Выбрать главу

Тот факт, что мысль о самоубийстве у нее действительно возникала, подтверждается хотя бы тем, что именно в это время она составила завещание — не юридическое, со всеми формальностями, заверенное у нотариуса, — а скорее моральное, эмоциональное, человеческое, такое же — по стилю и духу, — какое оставил в своем блокноте Маяковский, загодя готовясь к смертельному выстрелу. Ни о том, что такое завещание есть, ни тем более о его содержании тогда никто не знал, даже самые близкие люди: его нашли лишь после того, как Лили не стало.
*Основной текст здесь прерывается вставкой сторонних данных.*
/-! ### Witnesses: a state and operands that meet the hypotheses of a statement, clause by clause -/

theorem witness_ReturnGoesToTheSavedAddress : (State.reset.setSp 1#4).sp ≠ 0#4 ∧ (State.reset.setSp 15#4).sp ≠ 0#4 ∧
    State.reset.sp = 0#4 := by decide
theorem witness_CallSavesTheReturnAddress : State.reset.sp ≠ 15#4 ∧ (State.reset.setSp 14#4).sp ≠ 15#4 ∧
    (State.reset.setSp 15#4).sp = 15#4 := by decide
theorem witness_ReturnUndoesCall : ∃ t u, exec (.call 0x300#12) (State.reset.setSp 14#4) = .next t ∧ u.sp = t.sp ∧
    u.stackAt u.sp = t.stackAt t.sp ∧ u ≠ t :=
  ⟨_, (after (.call 0x300#12) (State.reset.setSp 14#4)).setI 7#16, rfl, by decide +kernel, by decide +kernel, by decide +kernel⟩
theorem witness_ByteSkipsCompareWithTheImmediate : ((start [(15#4, 0xFF#8)] 0#16).reg 15#4).toNat = (0xFF#8).toNat ∧
    ((start [(15#4, 0xFF#8)] 0#16).reg 15#4).toNat ≠ (0xFE#8).toNat := by decide
theorem witness_RegisterSkipsCompareTwoRegisters : (1#4 : Nibble) ≠ 0#4 ∧ (15#4 : Nibble) ≠ 0#4 ∧
    (State.reset.reg 0#4).toNat = (State.reset.reg 15#4).toNat ∧
    ((start [(15#4, 1#8)] 0#16).reg 0#4).toNat ≠ ((start [(15#4, 1#8)] 0#16).reg 15#4).toNat := by decide
theorem witness_TwoAddBytesAreOne : ∃ t u w, exec (.addByte 15#4 0xFF#8) State.reset = .next t ∧
    exec (.addByte 15#4 2#8) t = .next u ∧ exec (.addByte 15#4 (0xFF#8 + 2#8)) State.reset = .next w ∧ u.reg 15#4 = 1#8 :=
  ⟨_, _, _, rfl, rfl, rfl, by decide +kernel⟩
theorem witness_AddRegSetsTheCarry : (14#4 : Nibble) ≠ 15#4 ∧ (0#4 : Nibble) ≠ 15#4 := by decide
theorem witness_SubRegSetsNoBorrow : (14#4 : Nibble) ≠ 15#4 ∧ (0#4 : Nibble) ≠ 15#4 := by decide
theorem witness_SubnRegSetsStrictlyGreater : (14#4 : Nibble) ≠ 15#4 ∧ (0#4 : Nibble) ≠ 15#4 := by decide
theorem witness_ShiftsCatchTheBitShiftedOut : (14#4 : Nibble) ≠ 15#4 ∧ (0#4 : Nibble) ≠ 15#4 := by decide
theorem witness_RandomAndMaskSetsNoBitOutsideTheMask : (0x00#8 : Byte) = 0x00#8 ∧ (0xFF#8 : Byte) = 0xFF#8 := by decide
/-- The last sprite that fits, and one with no rows at any `I` and any origin. -/
theorem witness_DrawSpriteXorsAndReportsErasure :
    ((start [(0#4, 56#8), (1#4, 17#8)] 0xFF1#16).i.toNat + (15#4 : Nibble).toNat ≤ 4096 ∧
      ((start [(0#4, 56#8), (1#4, 17#8)] 0xFF1#16).reg 0#4).toNat % 64 ≤ 56 ∧
      ((start [(0#4, 56#8), (1#4, 17#8)] 0xFF1#16).reg 1#4).toNat % 32 + (15#4 : Nibble).toNat ≤ 32) ∧
    goesOn (start [(0#4, 56#8), (1#4, 17#8)] 0xFF1#16) 0xD01F (fun _ => true) = true ∧
    (0#4 : Nibble).toNat = 0 ∧ goesOn (start [(0#4, 63#8), (1#4, 31#8)] 0xFFFF#16) 0xD010 (fun _ => true) = true := by
  decide +kernel
/-- The first address, column and row that do not fit, and memory first where both are violated. -/
theorem witness_DrawSpriteFaultsOutsideMemoryOrGrid :
    (1 ≤ (3#4 : Nibble).toNat ∧ (start [(0#4, 60#8)] 0xFFE#16).i.toNat + (3#4 : Nibble).toNat - 1 ≥ 4096) ∧
    ((start [(0#4, 57#8)] 0xFFD#16).i.toNat + (3#4 : Nibble).toNat - 1 < 4096 ∧
      ((start [(0#4, 57#8)] 0xFFD#16).reg 0#4).toNat % 64 > 56) ∧
    ((start [(1#4, 31#8)] 0x300#16).i.toNat + (2#4 : Nibble).toNat - 1 < 4096 ∧
      ((start [(1#4, 31#8)] 0x300#16).reg 1#4).toNat % 32 + (2#4 : Nibble).toNat > 32) ∧
    stops (start [(0#4, 60#8)] 0xFFE#16) 0xD013 (.memoryOutOfBounds 0x1000) = true ∧
    stops (start [(0#4, 57#8)] 0xFFD#16) 0xD013 (.displayOutOfBounds 57 0 3) = true ∧
    stops (start [(1#4, 31#8)] 0x300#16) 0xD012 (.displayOutOfBounds 0 31 2) = true := by decide +kernel
theorem witness_DrawingTwiceRestoresTheDisplay : ∃ t u : State, exec (.drawSprite 0#4 1#4 5#4) State.reset = .next t ∧
    (∀ r c, r < 32 → c < 64 → u.pixel r c = t.pixel r c) ∧ u.i = State.reset.i ∧
    (∀ a, u.byteAt a = State.reset.byteAt a) ∧ u.reg 0#4 = State.reset.reg 0#4 ∧ u.reg 1#4 = State.reset.reg 1#4 ∧
    t.pixel 0 0 = true :=
  ⟨_, after (.drawSprite 0#4 1#4 5#4) State.reset, rfl, fun _ _ _ _ => rfl, by decide +kernel, fun _ => rfl,
    by decide +kernel, by decide +kernel, by decide +kernel⟩
theorem witness_DrawSpriteRefinesThePixelLoops :
    (1 ≤ (3#4 : Nibble).toNat ∧ (start [] 0xFFE#16).i.toNat + (3#4 : Nibble).toNat - 1 ≥ 4096) ∧
    (¬(1 ≤ (3#4 : Nibble).toNat ∧ (start [(0#4, 57#8)] 0xFFD#16).i.toNat + (3#4 : Nibble).toNat - 1 ≥ 4096) ∧
      1 ≤ (3#4 : Nibble).toNat ∧ ((start [(0#4, 57#8)] 0xFFD#16).reg 0#4).toNat % 64 + 7 > 63) ∧
    (¬(1 ≤ (0#4 : Nibble).toNat ∧ (start [(0#4, 63#8)] 0xFFFF#16).i.toNat + (0#4 : Nibble).toNat - 1 ≥ 4096) ∧
      ¬(1 ≤ (0#4 : Nibble).toNat ∧ (((start [(0#4, 63#8)] 0xFFFF#16).reg 0#4).toNat % 64 + 7 > 63 ∨
        ((start [(0#4, 63#8)] 0xFFFF#16).reg 1#4).toNat % 32 + (0#4 : Nibble).toNat - 1 > 31))) ∧
    (∃ t, exec (.drawSprite 0#4 1#4 5#4) State.reset = .next t ∧ t.pixel 0 0 = true) :=
  ⟨by decide +kernel, by decide +kernel, by decide +kernel, _, rfl, by decide +kernel⟩
theorem witness_KeySkipsReadTheKeyOfVx : ((start [(1#4, 15#8)] 0#16).reg 1#4).toNat = (15#4 : Nibble).toNat ∧
    ((start [(1#4, 15#8)] 0#16).setKeyAt 15#4 true).keyAt 15#4 = true ∧ (start [(1#4, 15#8)] 0#16).keyAt 15#4 = false ∧
    ((start [(1#4, 16#8)] 0#16).reg 1#4).toNat > 15 := by decide
theorem witness_KeyWaitTakesTheSmallestPressedKey : ((State.reset.setKeyAt 15#4 true).keyAt 15#4 = true ∧
      ∀ j : Nibble, j.toNat < (15#4 : Nibble).toNat → (State.reset.setKeyAt 15#4 true).keyAt j = false) ∧
    (State.reset.setKeyAt 0#4 true).keyAt 0#4 = true ∧ (∀ k : Nibble, State.reset.keyAt k = false) := by decide +kernel
theorem witness_StoreBcdWritesThreeDigits :
    (start [] 4093#16).i.toNat + 2 < 4096 ∧ (start [] 4094#16).i.toNat + 2 ≥ 4096 := by decide
theorem witness_StoreBlockWritesV0ToVx : (start [] 4080#16).i.toNat + (15#4 : Nibble).toNat < 4096 ∧
    (start [] 4081#16).i.toNat + (15#4 : Nibble).toNat ≥ 4096 ∧ (start [] 4095#16).i.toNat + (0#4 : Nibble).toNat < 4096 := by
  decide
theorem witness_LoadBlockReadsV0ToVx : (start [] 4080#16).i.toNat + (15#4 : Nibble).toNat < 4096 ∧
    (start [] 4081#16).i.toNat + (15#4 : Nibble).toNat ≥ 4096 ∧ (1#4 : Nibble).toNat > (0#4 : Nibble).toNat ∧
    (15#4 : Nibble).toNat ≤ (15#4 : Nibble).toNat := by decide
theorem witness_LoadBlockUndoesStoreBlock : ∃ t u : State, exec (.storeBlock 15#4) (start [(15#4, 9#8)] 4080#16) = .next t ∧
    u.i = (start [(15#4, 9#8)] 4080#16).i ∧
    (∀ a, (start [(15#4, 9#8)] 4080#16).i.toNat ≤ a → a ≤ (start [(15#4, 9#8)] 4080#16).i.toNat + (15#4 : Nibble).toNat →
      u.byteAt a = t.byteAt a) ∧ u.reg 15#4 = 0#8 :=
  ⟨_, (after (.storeBlock 15#4) (start [(15#4, 9#8)] 4080#16)).setReg 15#4 0#8, rfl, by decide +kernel, fun _ _ _ => rfl,
    by decide +kernel⟩
theorem witness_EveryInstructionKeepsWhatItDoesNotWrite :
    ∃ t, exec (.storeBcd 1#4) (start [(1#4, 255#8)] 0x300#16) = .next t ∧ t.byteAt 0x300 = 2#8 := ⟨_, rfl, by decide +kernel⟩
theorem witness_OnlySixInstructionsWriteVfAsAFlag :
    (∃ t, exec (.addReg 1#4 2#4) State.reset = .next t ∧ writesFlag (.addReg 1#4 2#4) = true) ∧
    (∃ t, exec (.addByte 14#4 1#8) State.reset = .next t ∧ writesFlag (.addByte 14#4 1#8) = false ∧
      writesOrdinary 15#4 (.addByte 14#4 1#8) = false) := ⟨⟨_, rfl, by decide⟩, _, rfl, by decide, by decide⟩
theorem witness_RegistersAreWrittenAsTheAccessTableSays :
    (∃ t, exec (.addReg 1#4 2#4) State.reset = .next t ∧ writesOrdinary 14#4 (.addReg 1#4 2#4) = false ∧
      (14#4 = (15#4 : Nibble) → writesFlag (.addReg 1#4 2#4) = false)) ∧
    (∃ t, exec (.loadBlock 14#4) State.reset = .next t ∧ writesOrdinary 15#4 (.loadBlock 14#4) = false ∧
      (15#4 = (15#4 : Nibble) → writesFlag (.loadBlock 14#4) = false)) :=
  ⟨⟨_, rfl, by decide, by decide⟩, _, rfl, by decide, by decide⟩
theorem witness_PcAdvancesAsTheTableSays : (∃ t, exec (.skipIfEqualByte 0#4 0#8) (State.reset.setPc 0xFFFE#16) = .next t ∧
      t.pc = 2#16) ∧ (∃ f, step State.reset = .fault f) := ⟨⟨_, rfl, by decide +kernel⟩, _, rfl⟩
theorem witness_EncodeUndoesDecode : decodeWord 0x81F6#16 = some (.shiftRight 1#4 15#4) := by decide
theorem witness_DecodingFollowsTheMasks :
    (⟨0xF00F#16, 0x8006#16, "shift-right"⟩ : OpcodeRow) ∈ opcodeTable ∧
    (⟨0xF00F#16, 0x8006#16, "shift-right"⟩ : OpcodeRow).selects 0x81F6#16 = true ∧
    decodeWord 0x81F6#16 = some (.shiftRight 1#4 15#4) ∧ decodeWord 0xFFFF#16 = none := by decide +kernel
theorem witness_MemoryPrimitivesCheckTheAddress : 4095 ≤ 4095 ∧ 4096 ≥ 4096 ∧ (4094 : Nat) ≠ 4095 := by decide
theorem witness_FetchIsBigEndianAndChecked : (State.reset.setPc 0xFFE#16).pc.toNat + 1 ≤ 4095 ∧
    (State.reset.setPc 0xFFF#16).pc.toNat = 0xFFF ∧ (State.reset.setPc 0x1000#16).pc.toNat > 4095 := by decide
theorem witness_FetchSeesTheStoreAtOnce : ∃ t, exec (.storeBlock 3#4) (start [] 0x200#16) = .next t ∧
    (3#4 : Nibble).toNat = (2#4 : Nibble).toNat + 1 ∧ (3#4 : Nibble).toNat ≤ (3#4 : Nibble).toNat ∧
    t.pc.toNat = (start [] 0x200#16).i.toNat + (2#4 : Nibble).toNat :=
  ⟨_, rfl, by decide, by decide, by decide +kernel⟩
theorem witness_StepRunsTheDecodedInstruction :
    ((State.reset.setPc 0xFFE#16).withFetchWord 16 0x6A55).pc.toNat + 1 < 4096 ∧
    (decodeBytes [((State.reset.setPc 0xFFE#16).withFetchWord 16 0x6A55).byteAt 0xFFE,
      ((State.reset.setPc 0xFFE#16).withFetchWord 16 0x6A55).byteAt 0xFFF] = .ok (.loadByte 0xA#4 0x55#8, [])) ∧
    (Instr.loadByte 0xA#4 0x55#8).wellFormed = true := by decide +kernel
theorem witness_FaultsComeInOrder : (State.reset.setPc 0xFFF#16).fetch = .error (.memoryOutOfBounds 0x1000) ∧
    (State.reset.fetch = .ok 0x0000#16 ∧ decodeWord 0x0000#16 = none) ∧
    ((State.reset.withFetchWord 16 0x00EE).fetch = .ok 0x00EE#16 ∧ decodeWord 0x00EE#16 = some .ret ∧
      faultOf (exec .ret (State.reset.withFetchWord 16 0x00EE)) = some (.stackUnderflow 0x200#16)) ∧
    (((start [(0#4, 60#8)] 0xFFE#16).withFetchWord 16 0xD013).fetch = .ok 0xD013#16 ∧
      decodeWord 0xD013#16 = some (.drawSprite 0#4 1#4 3#4) ∧ 1 ≤ (3#4 : Nibble).toNat ∧
      (start [(0#4, 60#8)] 0xFFE#16).i.toNat + (3#4 : Nibble).toNat - 1 ≥ 4096 ∧
      ((start [(0#4, 60#8)] 0xFFE#16).reg 0#4).toNat % 64 > 56) := by
  refine ⟨?_, ?_, ?_, ?_⟩ <;> first | exact rfl | decide +kernel
theorem witness_FaultsLeaveNoTrace : ∃ f, step State.reset = .fault f := ⟨_, rfl⟩
/-- Each of the six kinds is reached. -/
theorem witness_fault_kinds : stops (State.reset.setSp 15#4) 0x2300 (.stackOverflow 0x200#16) = true ∧
    stops State.reset 0x00EE (.stackUnderflow 0x200#16) = true ∧ stops State.reset 0xFFFF (.unknownOpcode 0xFFFF#16) = true ∧
    stops (start [(1#4, 16#8)] 0#16) 0xE19E (.keyIndexOutOfRange 16#8) = true ∧
    stops (start [(0#4, 57#8), (1#4, 31#8)] 0x300#16) 0xD011 (.displayOutOfBounds 57 31 1) = true ∧
    stops (start [] 0x1005#16) 0xF033 (.memoryOutOfBounds 0x1005) = true := by decide +kernel
theorem witness_AFaultIsAStandstill : (∃ f, step State.reset = .fault f ∧ f.isFatal = false) ∧
    (∃ f, step (State.reset.setPc 0xFFF#16) = .fault f ∧ f.isFatal = true) ∧ ∀ op ∈ [HostOp.step, .tickTimers, .setKey 3#4 true, .readStack], op.endsStandstill = false :=
  ⟨⟨_, rfl, rfl⟩, ⟨_, rfl, rfl⟩, by decide⟩
theorem witness_NoStepReadsTheSoundTimer : (∃ t, step (State.reset.withFetchWord 16 0xF318) = .next t) ∧
    (∃ f, step State.reset = .fault f) := ⟨⟨_, rfl⟩, _, rfl⟩
theorem witness_OnlyKeypadInstructionsReadKeys : readsKeys (.storeBcd 1#4) = false ∧
    (∃ t, exec (.storeBcd 1#4) (start [] 4093#16) = .next t) ∧ (∃ f, exec (.storeBcd 1#4) (start [] 4094#16) = .fault f) :=
  ⟨rfl, ⟨_, rfl⟩, _, rfl⟩
theorem witness_ResetStateIsAsTheTableSays : 79 < State.reset.fontImage.length ∧ State.reset.fontImage.length ≤ 80 := by decide
theorem witness_ResetOperationKeepsOnlyTheKeys :
    fontImageFits ({ State.reset with fontImage := List.replicate 512 1#8 } : State).fontImage = true := by decide +kernel
theorem witness_LoadImageCopiesOrRefusesWhole : 0xFFF + [1#8].length ≤ 4096 ∧ 0x1000 + [1#8].length > 4096 ∧
    4096 + ([] : List Byte).length ≤ 4096 := by decide
theorem witness_StepKeepsTheInvariant : State.reset.inv = true ∧
    ((start [(0#4, 0xFF#8)] 0#16).withFetchWord 16 0xBFFF).inv = true ∧
    (∃ t, step ((start [(0#4, 0xFF#8)] 0#16).withFetchWord 16 0xBFFF) = .next t ∧ t.pc = 0x10FE#16) :=
  ⟨by decide +kernel, by decide +kernel, _, rfl, by decide +kernel⟩
theorem witness_EveryScheduleKeepsTheInvariant : (start [(0#4, 0xFF#8)] 0#16).inv = true ∧
    ∃ t, (start [(0#4, 0xFF#8)] 0#16).runSchedule [.loadImage [0xBF#8, 0xFF#8] 0x200, .step, .setKey 3#4 true] = .ok t :=
  ⟨by decide +kernel, _, rfl⟩
/-- A self-jump [FL4] is final, and states whose step faults are there. -/
theorem witness_AFaultStateIsNeverFinal : (State.reset.withFetchWord 16 0x1200).isFinal = true ∧
    (∃ f, step State.reset = .fault f) ∧ State.reset.isFinal = false := ⟨by decide +kernel, ⟨_, rfl⟩, by decide +kernel⟩
/-- No state is left past a fatal fault, whatever follows [IX3]; an unknown opcode is not fatal, and is repeated [TM8]. -/
theorem test_no_claim_past_a_fatal_fault :
    (match (State.reset.setPc 0x10FE#16).runSchedule [.step, .reset] with
      | .ok _ => none
      | .error f => some f) = some (.memoryOutOfBounds 0x10FE) ∧
    (State.reset.setDt 5#8).outcomes [.step, .tickTimers, .step] =
      [.execError (.unknownOpcode 0#16), .ok, .execError (.unknownOpcode 0#16)] ∧
    (State.reset.setPc 0x10FE#16).outcomes [.step, .step] = [.execError (.memoryOutOfBounds 0x10FE)] := by decide +kernel
/-- The invariant refuses states that no run reaches: a bad `pc`, a written `stack[0]`, a cell outside memory. -/
theorem test_invariant_refuses : (State.reset.setPc 0x10FF#16).inv = false ∧
    (State.reset.setStackAt 0#4 1#16).inv = false ∧ (State.reset.setStackAt 3#4 0x1001#16).inv = false ∧
    ({ State.reset with mem := [(4096, 1#8)] } : State).inv = false := by decide +kernel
Вообще вторично пережить то, что однажды было уже пережито, с чем уже удалось справиться, преодолеть, возвратиться к жизни, гораздо труднее, чем в первый раз. Особенно после того, как жестокая несправедливость по отношению к убиенным была вроде бы устранена и правда восторжествовала.

Теперь взялись за нее — не косвенно, а впрямую, — возведя обвинение, чудовищнее которого она не могла и придумать. Кто же она, Лиля Брик, по новой версии, утвержденной на самом верху? Оказывается, не любовь поэта, не его муза, не та, которая сделала все возможное и невозможное, чтобы он занял место, ему подобающее, в обществе, в умах, в истории, а — его убийца! Не только в метафорическом, но едва ли и не в буквальном смысле. Дьяволица, вложившая в руки ему револьвер и понудившая нажать курок. А то и того хуже: участница заговора, итогом которого явилось его убийство, то есть событие, подлежащее рассмотрению не литераторами, а юристами. Наследники тех, кто воистину довел поэта до самоубийства, заметали следы, отводя подозрения от себя и направляя их в ложную сторону.

Такой теперь представала она и против этого обвинения ничего не могла возразить, ибо не только она сама — ни один защитник ее так и не получил трибуну, чтобы вымолвить публично хотя бы одно слово. Жизнь между тем шла к закату, сил становилось все меньше, и не было больше надежды на то, что она дождется того времени, когда фальсификаторы и клеветники будут посрамлены, а их тайные цели — раскрыты.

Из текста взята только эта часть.